Denosumab: Mechanisms and Therapeutic Effects in the Treatment of Osteoporosis

Abstract

Denosumab is a fully human monoclonal antibody to receptor activator of nuclear factor kappa-B ligand (RANKL), the principal regulator of osteoclastic bone resorption. By binding and neutralizing RANKL, it is a potent inhibitor of osteoclast differentiation, activity, and survival. For postmenopausal women with osteoporosis, treatment with 60 mg denosumab subcutaneously every 6 months for up to 10 years is associated with continuing increases in bone mineral density (BMD). Denosumab reduces the risk of vertebral fractures, nonvertebral fractures, and hip fractures with a generally favorable safety profile. Larger increases in total hip BMD are associated with greater reductions in the risk of new or worsening vertebral fractures. Atypical femur fractures and osteonecrosis of the jaw have been reported in patients treated with denosumab. There is no evidence that denosumab impairs fracture healing. BMD increases with denosumab are greater than with bisphosphonates.
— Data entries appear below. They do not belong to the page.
-- ==== Sys2Proof/Laws/PerInstr.lean ====
section
/-! SUPPORT. The round trip of each instruction: decoding the slots that encode writes for it gives it back. -/

-- One theorem at a time: the check of many at once takes more memory than it may.
set_option Elab.async false

namespace Sys2Proof.Laws

/-- Decoding what encode writes for a well-formed instruction with an encoding gives the instruction, and all its slots. -/
def Encode.Statement (i : Instr) : Prop :=
  i.wf = true → encode i ≠ [] → decode (encode i) [] = .ok (i, (encode i).length)

theorem Encode.nop : Encode.Statement .nop := by
  intro _ _
  exact decode_checked (kd := .none) (ka := .none) (kb := .none) (x := none) (m := 0) (b := 0) (a := 0) (d := 0) (f := 0)
      (i := .nop) rfl (by decide) rfl rfl rfl rfl

theorem Encode.exit : Encode.Statement .exit := by
  intro _ _
  exact decode_checked (kd := .none) (ka := .none) (kb := .none) (x := none) (m := 0) (b := 0) (a := 0) (d := 0) (f := 1)
      (i := .exit) rfl (by decide) rfl rfl rfl rfl

theorem Encode.trap (n : BitVec 7) : Encode.Statement (.trap n) := by
  intro _ _
  exact decode_checked (kd := .none) (ka := (.lit 127)) (kb := .none) (x := none) (m := 0) (b := 0) (a := n) (d := 0) (f := 2)
      (i := (.trap n)) rfl (by decide) rfl rfl rfl (by rw [inRange_lit127]; rfl)

theorem Encode.ecall : Encode.Statement .ecall := by
  intro _ _
  exact decode_checked (kd := .none) (ka := .none) (kb := .none) (x := none) (m := 0) (b := 0) (a := 0) (d := 0) (f := 3)
      (i := .ecall) rfl (by decide) rfl rfl rfl rfl

theorem Encode.brk : Encode.Statement .brk := by
  intro _ _
  exact decode_checked (kd := .none) (ka := .none) (kb := .none) (x := none) (m := 0) (b := 0) (a := 0) (d := 0) (f := 4)
      (i := .brk) rfl (by decide) rfl rfl rfl rfl

theorem Encode.eret : Encode.Statement .eret := by
  intro _ _
  exact decode_checked (kd := .none) (ka := .none) (kb := .none) (x := none) (m := 0) (b := 0) (a := 0) (d := 0) (f := 5)
      (i := .eret) rfl (by decide) rfl rfl rfl rfl

theorem Encode.fence (kinds : BitVec 7) (scope : BitVec 7) : Encode.Statement (.fence kinds scope) := by
  intro h _
  have h : decide (scope.toNat ≤ 4) = true := h
  exact decode_checked (kd := .none) (ka := (.lit 127)) (kb := (.lit 4)) (x := none) (m := 0) (b := scope) (a := kinds) (d := 0) (f := 6)
      (i := (.fence kinds scope)) rfl (by decide) rfl rfl rfl (by rw [inRange_lit127]; exact h)

theorem Encode.fencesv (kind : BitVec 7) : Encode.Statement (.fencesv kind) := by
  intro h _
  have h : decide (kind.toNat < 32) = true := h
  exact decode_checked (kd := .none) (ka := (.lit 31)) (kb := .none) (x := none) (m := 0) (b := 0) (a := kind) (d := 0) (f := 7)
      (i := (.fencesv kind)) rfl (by decide) rfl rfl rfl (by rw [show FieldKind.inRange (.lit 31) kind = true from decide_eq_true (Nat.le_of_lt_succ (of_decide_eq_true h))]; rfl)

theorem Encode.barc : Encode.Statement .barc := by
  intro _ _
  exact decode_checked (kd := .none) (ka := .none) (kb := .none) (x := none) (m := 0) (b := 0) (a := 0) (d := 0) (f := 8)
      (i := .barc) rfl (by decide) rfl rfl rfl rfl

theorem Encode.barg : Encode.Statement .barg := by
  intro _ _
  exact decode_checked (kd := .none) (ka := .none) (kb := .none) (x := none) (m := 0) (b := 0) (a := 0) (d := 0) (f := 9)
      (i := .barg) rfl (by decide) rfl rfl rfl rfl

theorem Encode.bara (a : BitVec 7) : Encode.Statement (.bara a) := by
  intro _ _
  exact decode_checked (kd := .none) (ka := .g) (kb := .none) (x := none) (m := 0) (b := 0) (a := a) (d := 0) (f := 10)
      (i := (.bara a)) rfl (by decide) rfl rfl rfl rfl

theorem Encode.barw (a : BitVec 7) (b : Src) : Encode.Statement (.barw a b) := by
  intro _ _
  exact decode_checked (kd := .none) (ka := .g) (kb := .g) (x := b.ext) (m := 0) (b := b.field) (a := a) (d := 0) (f := 11)
      (i := (.barw a b)) rfl (by decide) rfl rfl (by cases b.ext <;> rfl) rfl

theorem Encode.yield : Encode.Statement .yield := by
  intro _ _
  exact decode_checked (kd := .none) (ka := .none) (kb := .none) (x := none) (m := 0) (b := 0) (a := 0) (d := 0) (f := 12)
      (i := .yield) rfl (by decide) rfl rfl rfl rfl

theorem Encode.pause : Encode.Statement .pause := by
  intro _ _
  exact decode_checked (kd := .none) (ka := .none) (kb := .none) (x := none) (m := 0) (b := 0) (a := 0) (d := 0) (f := 13)
      (i := .pause) rfl (by decide) rfl rfl rfl rfl

theorem Encode.kill (a : BitVec 7) : Encode.Statement (.kill a) := by
  intro _ _
  exact decode_checked (kd := .none) (ka := .g) (kb := .none) (x := none) (m := 0) (b := 0) (a := a) (d := 0) (f := 14)
      (i := (.kill a)) rfl (by decide) rfl rfl rfl rfl

theorem Encode.pubwm (d : BitVec 7) (a : BitVec 7) : Encode.Statement (.pubwm d a) := by
  intro _ _
  exact decode_checked (kd := .g) (ka := .g) (kb := .none) (x := none) (m := 0) (b := 0) (a := a) (d := d) (f := 15)
      (i := (.pubwm d a)) rfl (by decide) rfl rfl rfl rfl

theorem Encode.waitwm (d : BitVec 7) (a : BitVec 7) : Encode.Statement (.waitwm d a) := by
  intro _ _
  exact decode_checked (kd := .g) (ka := .g) (kb := .none) (x := none) (m := 0) (b := 0) (a := a) (d := d) (f := 16)
      (i := (.waitwm d a)) rfl (by decide) rfl rfl rfl rfl

theorem Encode.asw (a : BitVec 7) : Encode.Statement (.asw a) := by
  intro _ _
  exact decode_checked (kd := .none) (ka := .g) (kb := .none) (x := none) (m := 0) (b := 0) (a := a) (d := 0) (f := 17)
      (i := (.asw a)) rfl (by decide) rfl rfl rfl rfl

theorem Encode.tlbi (a : BitVec 7) (b : Src) : Encode.Statement (.tlbi a b) := by
  intro _ _
  exact decode_checked (kd := .none) (ka := .g) (kb := .g) (x := b.ext) (m := 0) (b := b.field) (a := a) (d := 0) (f := 18)
      (i := (.tlbi a b)) rfl (by decide) rfl rfl (by cases b.ext <;> rfl) rfl

theorem Encode.idle : Encode.Statement .idle := by
  intro _ _
  exact decode_checked (kd := .none) (ka := .none) (kb := .none) (x := none) (m := 0) (b := 0) (a := 0) (d := 0) (f := 19)
      (i := .idle) rfl (by decide) rfl rfl rfl rfl

theorem Encode.cyc (d : BitVec 7) : Encode.Statement (.cyc d) := by
  intro _ _
  exact decode_checked (kd := .g) (ka := .none) (kb := .none) (x := none) (m := 0) (b := 0) (a := 0) (d := d) (f := 20)
      (i := (.cyc d)) rfl (by decide) rfl rfl rfl rfl

theorem Encode.tid (d : BitVec 7) : Encode.Statement (.tid d) := by
  intro _ _
  exact decode_checked (kd := .g) (ka := .none) (kb := .none) (x := none) (m := 0) (b := 0) (a := 0) (d := d) (f := 21)
      (i := (.tid d)) rfl (by decide) rfl rfl rfl rfl

theorem Encode.hint (n : BitVec 4) (d : BitVec 7) (a : BitVec 7) (b : BitVec 7) : Encode.Statement (.hint n d a b) := by
  intro _ _
  obtain ⟨k, hk, rfl⟩ : ∃ k, k < 16 ∧ n = BitVec.ofNat 4 k := ⟨n.toNat, n.isLt, by simp⟩
  interval_cases k <;> (refine decode_withExt (x := none) (m := 0) (b := b) (a := a) (d := d) (f := ((7 : BitVec 3) ++ _)) (by decide) rfl ?_; simp [decodeFields, decodeSys])

theorem Encode.add (d : BitVec 7) (a : BitVec 7) (b : Src) : Encode.Statement (.add d a b) := by
  intro _ _
  exact decode_checked (kd := .g) (ka := .g) (kb := .g) (x := b.ext) (m := 1) (b := b.field) (a := a) (d := d) (f := 0)
      (i := (.add d a b)) rfl (by decide) rfl rfl (by cases b.ext <;> rfl) rfl

theorem Encode.sub (d : BitVec 7) (a : BitVec 7) (b : Src) : Encode.Statement (.sub d a b) := by
  intro _ _
  exact decode_checked (kd := .g) (ka := .g) (kb := .g) (x := b.ext) (m := 1) (b := b.field) (a := a) (d := d) (f := 1)
      (i := (.sub d a b)) rfl (by decide) rfl rfl (by cases b.ext <;> rfl) rfl

theorem Encode.and (d : BitVec 7) (a : BitVec 7) (b : Src) : Encode.Statement (.and d a b) := by
  intro _ _
  exact decode_checked (kd := .g) (ka := .g) (kb := .g) (x := b.ext) (m := 1) (b := b.field) (a := a) (d := d) (f := 2)
      (i := (.and d a b)) rfl (by decide) rfl rfl (by cases b.ext <;> rfl) rfl

theorem Encode.or (d : BitVec 7) (a : BitVec 7) (b : Src) : Encode.Statement (.or d a b) := by
  intro _ _
  exact decode_checked (kd := .g) (ka := .g) (kb := .g) (x := b.ext) (m := 1) (b := b.field) (a := a) (d := d) (f := 3)
      (i := (.or d a b)) rfl (by decide) rfl rfl (by cases b.ext <;> rfl) rfl

theorem Encode.xor (d : BitVec 7) (a : BitVec 7) (b : Src) : Encode.Statement (.xor d a b) := by
  intro _ _
  exact decode_checked (kd := .g) (ka := .g) (kb := .g) (x := b.ext) (m := 1) (b := b.field) (a := a) (d := d) (f := 4)
      (i := (.xor d a b)) rfl (by decide) rfl rfl (by cases b.ext <;> rfl) rfl

theorem Encode.andn (d : BitVec 7) (a : BitVec 7) (b : Src) : Encode.Statement (.andn d a b) := by
  intro _ _
  exact decode_checked (kd := .g) (ka := .g) (kb := .g) (x := b.ext) (m := 1) (b := b.field) (a := a) (d := d) (f := 5)
      (i := (.andn d a b)) rfl (by decide) rfl rfl (by cases b.ext <;> rfl) rfl

theorem Encode.orn (d : BitVec 7) (a : BitVec 7) (b : Src) : Encode.Statement (.orn d a b) := by
  intro _ _
  exact decode_checked (kd := .g) (ka := .g) (kb := .g) (x := b.ext) (m := 1) (b := b.field) (a := a) (d := d) (f := 6)
      (i := (.orn d a b)) rfl (by decide) rfl rfl (by cases b.ext <;> rfl) rfl

theorem Encode.sll (d : BitVec 7) (a : BitVec 7) (b : Src) : Encode.Statement (.sll d a b) := by
  intro _ _
  exact decode_checked (kd := .g) (ka := .g) (kb := .g) (x := b.ext) (m := 1) (b := b.field) (a := a) (d := d) (f := 7)
      (i := (.sll d a b)) rfl (by decide) rfl rfl (by cases b.ext <;> rfl) rfl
Discontinuation of denosumab is followed by a rapid decrease in BMD, a rise in bone turnover marker levels to above baseline, and a return of vertebral fracture risk to baseline with an apparent increase in the risk of multiple vertebral fractures. Patients who stop denosumab should be continued on treatment with another antiresorptive agent. Teriparatide after denosumab has been associated with bone loss. The combination of denosumab and teriparatide increases BMD more than either agent alone.